À quel degré d’abaissement moral et intellectuel faut-il qu’un pauvre peuple soit descendu pour se laisser traiter de peuple sensé quand il se voit lui-même, tous les dix ans, une fois, en moyenne, s’arrachant les cheveux et se prodiguant toutes les invectives pour avoir jamais pu se donner et se donner avec acclamations le gouvernement qu’il vient de renverser ! Or, ce gouvernement, tant chéri naguère, le déshonore maintenant, l’avilit et le corrompt, il le crie et le jure aux quatre vents du ciel ! Et, cependant, il a commencé par croire et Dieu sait avec quelle intolérance pour les dissidents ! que la Terreur lui donnait la liberté, le Directoire le repos, l’Empire la solidité, la Restauration la paix, la dynastie de Juillet l’ordre, le second Empire la tranquillité, quant au régime actuel, il faut être juste, il ne lui demande encore qu’une heureuse fin.

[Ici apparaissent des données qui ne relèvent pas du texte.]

-- ==== Sys2Proof/Machine/Evd.lean ====
section
/-!
DEFINITION. The event dispatch unit: choice of work, entry, resumption, spill, fill, ending and restarting
(R227, R229, R235-R240, R251-R280).
-/
namespace Sys2Proof.Machine

/-! ## Choosing work -/

/-- A pair that the unit may enter new work on: not halted and not disabled (R261). -/
def State.usable (s : State) (p : Nat) : Bool :=
  (s.pair p).halt.isNone && !(s.fld (Addr.EVD_PAIRCFG p) 8 1 == 1) && !(s.pair p).failed && !(s.pair p).stopped

/-- The pair reached by following ALT from p to a usable one, in at most `n` steps (R261). -/
def altPair (s : State) (p : Nat) : Nat → Option Nat
  | 0 => none
  | n + 1 =>
    if s.usable p then some p
    else
      let q := s.fld (Addr.EVD_PAIRCFG p) 0 7
      if q = p then none else altPair s q n

/-- The bank of a pair that holds a task, if any. -/
def Pair.bankOf (v : Pair) (t : Nat) : Option Nat :=
  (v.banks.find? (fun e => e.2.task == some t && !(e.2.st == .free))).map (fun e => e.1)

/-- The pair on which a task is resident. -/
def State.residentOn (s : State) (t : Nat) : Option Nat :=
  (s.pairs.find? (fun e => decide (e.1 < 96) && (e.2.bankOf t).isSome)).map (fun e => e.1)

/-- The priority that a pair runs at, plus one; 0 for an idle pair. -/
def State.runPrio (s : State) (p : Nat) : Nat :=
  match (s.pair p).run with
  | none => 0
  | some b => if (s.bank p b).task.isNone then 1 else s.bankPrio p b + 1

/-- The usable pair that runs the lowest priority, the lowest number among equals (R261). -/
def lowestPair (s : State) : List Nat → Option Nat
  | [] => none
  | p :: ps =>
    match lowestPair s ps with
    | none => if s.usable p then some p else none
    | some q => if s.usable p && decide (s.runPrio p ≤ s.runPrio q) then some p else some q

/-- The pair on which an event of a task is entered (R261): a floating task that is resident on a pair which takes no work
is redirected as one that is not resident (log 67). -/
def State.pairFor (s : State) (t : Nat) (e : TaskEntry) (fault : Option (Nat × Nat)) : Option Nat :=
  match fault with
  | some f => some f.1
  | none =>
    if e.pair = 0x7F then
      match s.residentOn t with
      | some p => if s.usable p then some p else lowestPair s (List.range 96)
      | none => lowestPair s (List.range 96)
    else altPair s e.pair 96

/-- Is an event of a task in progress (R262)? -/
def State.midEvent (s : State) (t : Nat) : Bool := s.evd.delivs.any (fun d => d.task == t)

/-- A piece of ready work for a pair: its priority, whether it is a re-dispatch, and its order. -/
structure Cand where
  prio : Nat
  redisp : Bool
  order : Nat
  what : Work
  chan : Option Nat
  task : Nat
deriving DecidableEq, Repr

/-- Does work a go before work b (R262, R277)? -/
def Cand.before (a b : Cand) : Bool :=
  decide (b.prio < a.prio)
    || (a.prio == b.prio && ((a.redisp && !b.redisp) || (a.redisp == b.redisp && decide (a.order < b.order))))

/-- The first of a list of work. -/
def bestCand : List Cand → Option Cand
  | [] => none
  | c :: cs =>
    match bestCand cs with
    | none => some c
    | some d => if c.before d then some c else some d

Mais, à l’en croire, la Terreur a tourne à l’esclavage, le Directoire au vol, l’Empire à la servitude, la Restauration à l’hébètement, par voie de sacristie, la dynastie de Juillet à l’avilissement des esprits par l’amour du lucre, le second Empire à la plus horrible corruption par l’abus de toutes les jouissances et le régime actuel tourne à ne pas savoir tourner, à ne trouver ni même à croire qu’il existe une issue par laquelle il puisse s’en aller sans trop de bruit et heureusement. Et voilà un peuple à qui l’on dit et répète que le bon sens est sa qualité distinctive ! Et depuis soixante ans, il s’est procuré, par ses mauvais déportements, tant de révolutions et trois invasions étrangères et il n’est pas au bout et on le voit rire et répéter avec complaisance : mon bon sens !

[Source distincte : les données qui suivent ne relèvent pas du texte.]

-- ==== Sys2Proof/Machine/Jrn.lean ====
section
/-!
DEFINITION. The journal engine: requests, sequencing, durability, signing, epochs, replication and the archive drain
(R355-R391).
-/
namespace Sys2Proof.Machine

/-! ## Small parts -/

/-- What a command sends out of the module, besides what it has sent already. -/
def State.emit (s : State) (l : List Emit) : State := { s with out := s.out ++ l }
/-- One thing that a command sends. -/
def State.emitMore (s : State) (e : Emit) : State := { s with out := s.out ++ [e] }

/-- `JRN_STATUS.STATE`. -/
def State.jState (s : State) : Nat := s.fld Addr.JRN_STATUS 0 3
/-- Is the module a standby (`JRN_REPL_STATUS.ROLE`)? -/
def State.standby (s : State) : Bool := s.fld Addr.JRN_REPL_STATUS 0 1 == 1
/-- `SEC_LC.STATE`. -/
def State.lcState (s : State) : Nat := s.fld Addr.SEC_LC 0 3
/-- Is alarm hold in force (R460)? -/
def State.hold (s : State) : Bool := s.fld Addr.SEC_STATUS 0 1 == 1

/-- Is some Cuwen Link up? -/
def State.linkUp (s : State) : Bool := !(s.fld Addr.CWL_STATUS 0 2 == 0)

/-- The journal engine with a function applied. -/
def State.updJrn (s : State) (f : Jrn → Jrn) : State := { s with jrn := f s.jrn }

/-- `JRN_STATUS.QUEUE` and `SIGNING` follow the engine; the field holds at most 1,024 (R373). -/
def State.jrnShow (s : State) : State :=
  (s.setFld Addr.JRN_STATUS 16 11 (min s.jrn.queue.length 1024)).setFld Addr.JRN_STATUS 6 1 (b2n s.jrn.signing.isSome)

/-- The size of the array (R355). -/
def arraySize : Nat := 2 ^ 38

/-- Is the record one of the hardware's (R362)? -/
def hwType (t : Nat) : Bool := decide (0xF000 ≤ t)

/-- The entries that the archive has not acknowledged (R356). -/
def State.liveEntries (s : State) : List JEntry :=
  s.jrn.ring.filter (fun e => decide ((s.rd Addr.JRN_ARCH_SEQ).toNat < e.seq))

/-- The bytes that the ring occupies, [archive point, head) (R356). -/
def State.jrnUsed (s : State) : Nat :=
  let h := s.fld Addr.JRN_HEAD_OFF 0 38
  let a := s.fld Addr.JRN_ARCH_OFF 0 38
  if h = a then (if s.liveEntries.isEmpty then 0 else arraySize) else (h + arraySize - a) % arraySize

/-- A receipt for a sequence (R371). -/
def receiptCap (seq : Nat) : Cap := ⟨BitVec.ofNat 128 (0x0001FF05CC000000 * 2 ^ 64 + seq % 2 ^ 64), true⟩

/-- A notice of the journal on its event channel: bits 15:8 the code, under `NOTE_EN` (R391). -/
def State.jrnEvt (s : State) (code : Nat) : State :=
  if s.fld Addr.JRN_CTRL 0 1 == 1 then s.evtPost Addr.JRN_EVT (0x03 + code * 256) else s

/-- One threshold's bit: set at or above it, clear 2 points below it (R357). -/
def thrBit (old : Nat) (used thr : Nat) : Nat :=
  if thr * arraySize ≤ used * 100 then 1
  else if used * 100 ≤ (thr - 2) * arraySize then 0
  else old

/-- The occupancy compared with its thresholds, with the notices of a crossing (R357). -/
def State.jrnOcc (s : State) : State :=
  let used := s.jrnUsed
  let o3 := s.fld Addr.JRN_STATUS 3 1
  let o4 := s.fld Addr.JRN_STATUS 4 1
  let n3 := thrBit o3 used (s.fld Addr.JRN_THR 0 7)
  let n4 := thrBit o4 used (s.fld Addr.JRN_THR 8 7)
  let n5 := thrBit (s.fld Addr.JRN_STATUS 5 1) used (s.fld Addr.JRN_THR 16 7)
  let pct := used * 100 / arraySize
  let s1 := (((s.setFld Addr.JRN_STATUS 3 1 n3).setFld Addr.JRN_STATUS 4 1 n4).setFld Addr.JRN_STATUS 5 1 n5).setFld
    Addr.JRN_STATUS 8 7 pct
  let s2 := if o3 = 0 && n3 == 1 then (s1.notify 1 0x04 3 0 pct).jrnEvt 1 else s1
  if o4 = 0 && n4 == 1 then s2.jrnEvt 2 else s2

/-! ## Answers -/

/-- Does a bank still wait for what it asked a unit for: it waits, runs the task that asked, and nothing of its pair has been
discarded since (R277, R390)? -/
def State.waitsFor (s : State) (p b t g : Nat) : Bool :=
  (s.pair p).halt.isNone && decide ((s.bank p b).st = .waiting) && (s.bank p b).task.getD 0 == t && (s.pair p).gen == g

/-- A unit's answer goes to the bank that asked, if it still waits; else it is discarded. -/
def State.answer (s : State) (p b t g : Nat) (c : Cap) : State := if s.waitsFor p b t g then s.wake p b c else s

/-- A draw request answers with a status (R396): its ID leaves the table, and cd takes the integer. -/
def State.drawFail (s : State) (r : DrawReq) (status : Nat) (owned : Bool) : State :=
  let s1 := if owned then { s with draw := { s.draw with ids := smSet (always none) s.draw.ids r.id none } } else s
  let s2 := s1.bump (if status = 1 then Addr.DRW_CNT_DUP else Addr.DRW_CNT_FAIL)
  s2.answer r.pair r.bank r.task r.gen (intCap (BitVec.ofNat 64 status))

/-- `DRW_STATUS.ACTIVE`, `QUEUE` and `DRW_IDTAB` follow the unit. -/
def State.drawShow (s : State) : State :=
  ((s.setFld Addr.DRW_STATUS 3 1 (b2n s.draw.act.isSome)).setFld Addr.DRW_STATUS 4 7 (min s.draw.queue.length 64)).setFld
    Addr.DRW_IDTAB 0 17 s.draw.ids.length

/-- The draw in progress ends with a status. -/
def State.drawEnd (s : State) (status : Nat) : State :=
  match s.draw.act with
  | none => s
  | some a => (({ s with draw := { s.draw with act := none } }).drawFail a.req status a.seq.isNone).drawShow

/-- The status that the draw unit returns for a status of the journal (R396). -/
def drawCode (j : Nat) : Nat :=
  if j = 0x01 then 0x04 else if j = 0x02 then 0x0A else j

/-- An issuer that still waits gets a status of R370 (R390). -/
def State.jStatusTo (s : State) (status : Nat) : JIssuer → State
  | .bank p b t g => s.answer p b t g (intCap (BitVec.ofNat 64 status))
  | .draw => s.drawEnd (drawCode status)
  | .audit => { s with sec := { s.sec with audit := some false } }
  | .remote tag =>
    { (s.emitMore (.link 0x22 tag status [])) with
      jrn := { s.jrn with replies := ((tag, false, status) :: s.jrn.replies).take 256 } }
  | _ => s

/-- Several issuers get a status. -/
def State.jStatusAll (s : State) (status : Nat) : List JIssuer → State
  | [] => s
  | i :: is => (s.jStatusTo status i).jStatusAll status is

/-- A request is not appended: FULL is counted (R391), a hardware record lost for another reason sets LOST (R364), and a pair
whose record is lost can be re-dispatched without it. -/
def State.jFail (s : State) (typ status : Nat) (i : JIssuer) : State :=
  let s1 := if status = 1 then s.bump Addr.JRN_CNT_FULL else if hwType typ then s.setBit Addr.JRN_ERR 5 else s
  match i with
  | .halt p => { s1 with evd := { s1.evd with redisp := s1.evd.redisp ++ [(p, none)] } }
  | .sweeper => { s1 with sweep := { s1.sweep with waits := false } }
  | _ => s1.jStatusTo status i

/-- Every request of a list gets a status. -/
def State.jFailReqs (s : State) (status : Nat) : List JReq → State
  | [] => s
  | r :: rs => (s.jFail r.typ status r.issuer).jFailReqs status rs

/-- An issuer gets the receipt of its entry (R374). A halted pair's receipt is discarded, and its append is listed (R380,
R390); a receipt that `JAPP` returns clears the task's listed adds (R218). -/
def State.jReceipt (s : State) (seq typ : Nat) : JIssuer → State
  | .bank p b t g =>
    if (s.pair p).halt.isSome then
      if typ = 0xF001 then s else s.updJrn (fun j => { j with orphans := j.orphans ++ [(p, seq)] })
    else if s.waitsFor p b t g then
      let s1 := s.wake p b (receiptCap seq)
      if typ = 0xF001 then s1 else s1.receiptClears t
    else s
  | .draw =>
    match s.draw.act with
    | none => s
    | some a => if a.seq = some seq then { s with draw := { s.draw with act := some { a with dur := true } } } else s
  | .audit => { s with sec := { s.sec with audit := some true } }
  | .gov reg lo w v => s.setFld reg lo w v
  | .tickets mask t0 t1 t2 l =>
    let chs := (List.range 16).filter (fun ch => mask.testBit ch)
    (chs.foldl (fun s ch => (((s.wr (Addr.ARB_TKT0 ch) t0).wr (Addr.ARB_TKT1 ch) t1).wr (Addr.ARB_TKT2 ch) t2).wr
      (Addr.ARB_LIM ch) l) s).arbCommit mask
  | .epoch =>
    let s1 := s.updJrn (fun j => { j with isOpen := true })
    if s1.jState = 0 then s1.setFld Addr.JRN_STATUS 0 3 1 else s1
  | .remote tag =>
    { (s.emitMore (.link 0x21 tag seq [])) with
      jrn := { s.jrn with replies := ((tag, true, seq) :: s.jrn.replies).take 256 } }
  | _ => s

/-- Several issuers get a receipt. -/
def State.jReceipts (s : State) (seq typ : Nat) : List JIssuer → State
  | [] => s
  | i :: is => (s.jReceipt seq typ i).jReceipts seq typ is

/-- A request joins the queue (R373). -/
def State.jrnRequest (s : State) (r : JReq) : State :=
  (s.updJrn (fun j => { j with queue := j.queue ++ [r] })).jrnShow

/-- A request goes ahead of every queued request (R463). -/
def State.jrnAhead (s : State) (r : JReq) : State :=
  (s.updJrn (fun j => { j with queue := r :: j.queue })).jrnShow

L’esprit reste confondu à considérer qu’il peut être au pouvoir d’une collection humaine de se laisser tromper, aveugler, bafouer, piper, truffer, jouer, abuser et vilipender de telle sorte ? qu’elle ne voit plus qu’on ne fait jamais et ne saurait faire un plat quelconque sans l’élément nécessaire ; qu’une république ne saurait se produire au soleil, sans être combinée, composée, pétrie, cuite avec des ingrédients et par-dessus tout, un esprit républicain. Tout ce qu’on peut mettre au monde, quand on sort des conditions normales, judicieuses, oui, des conditions sensées de l’existence politique ce n’est certainement pas la monarchie, mais ce n’est certainement pas non plus la République, ce n’est pas même encore le pressurement militaire, fait lamentable, mais du moins logique, dans ses fréquentes et turbulentes métamorphoses ; ce qu’on peut mettre au monde, c’est uniquement la conclusion inévitable de la sénilité et du désordre, quelque chose de faux et de bâtard, sous lequel on se met à l’abri pour quelques heures, non pas monument, non pas maison, non pas même chaumière, c’est un appentis, le régime de la Convention, le Gouvernement Provisoire, celui de la défense nationale, le Septennat, toujours la même chose, avec l’infériorité des esprits et des temps, la Lieutenance générale du Royaume, État et Couronne de France, et c’est si peu de chose qu’il faut enfin s’en sauver, quand la pluie devient trop grosse, pour aller tomber Dieu sait où ; mais assurément jamais, l’histoire ne le veut pas, dans quelque chose de sage et de durable comme serait la monarchie ou la République. On est bien trop ahuri pour savoir se diriger soi-même et faire une si bonne fin.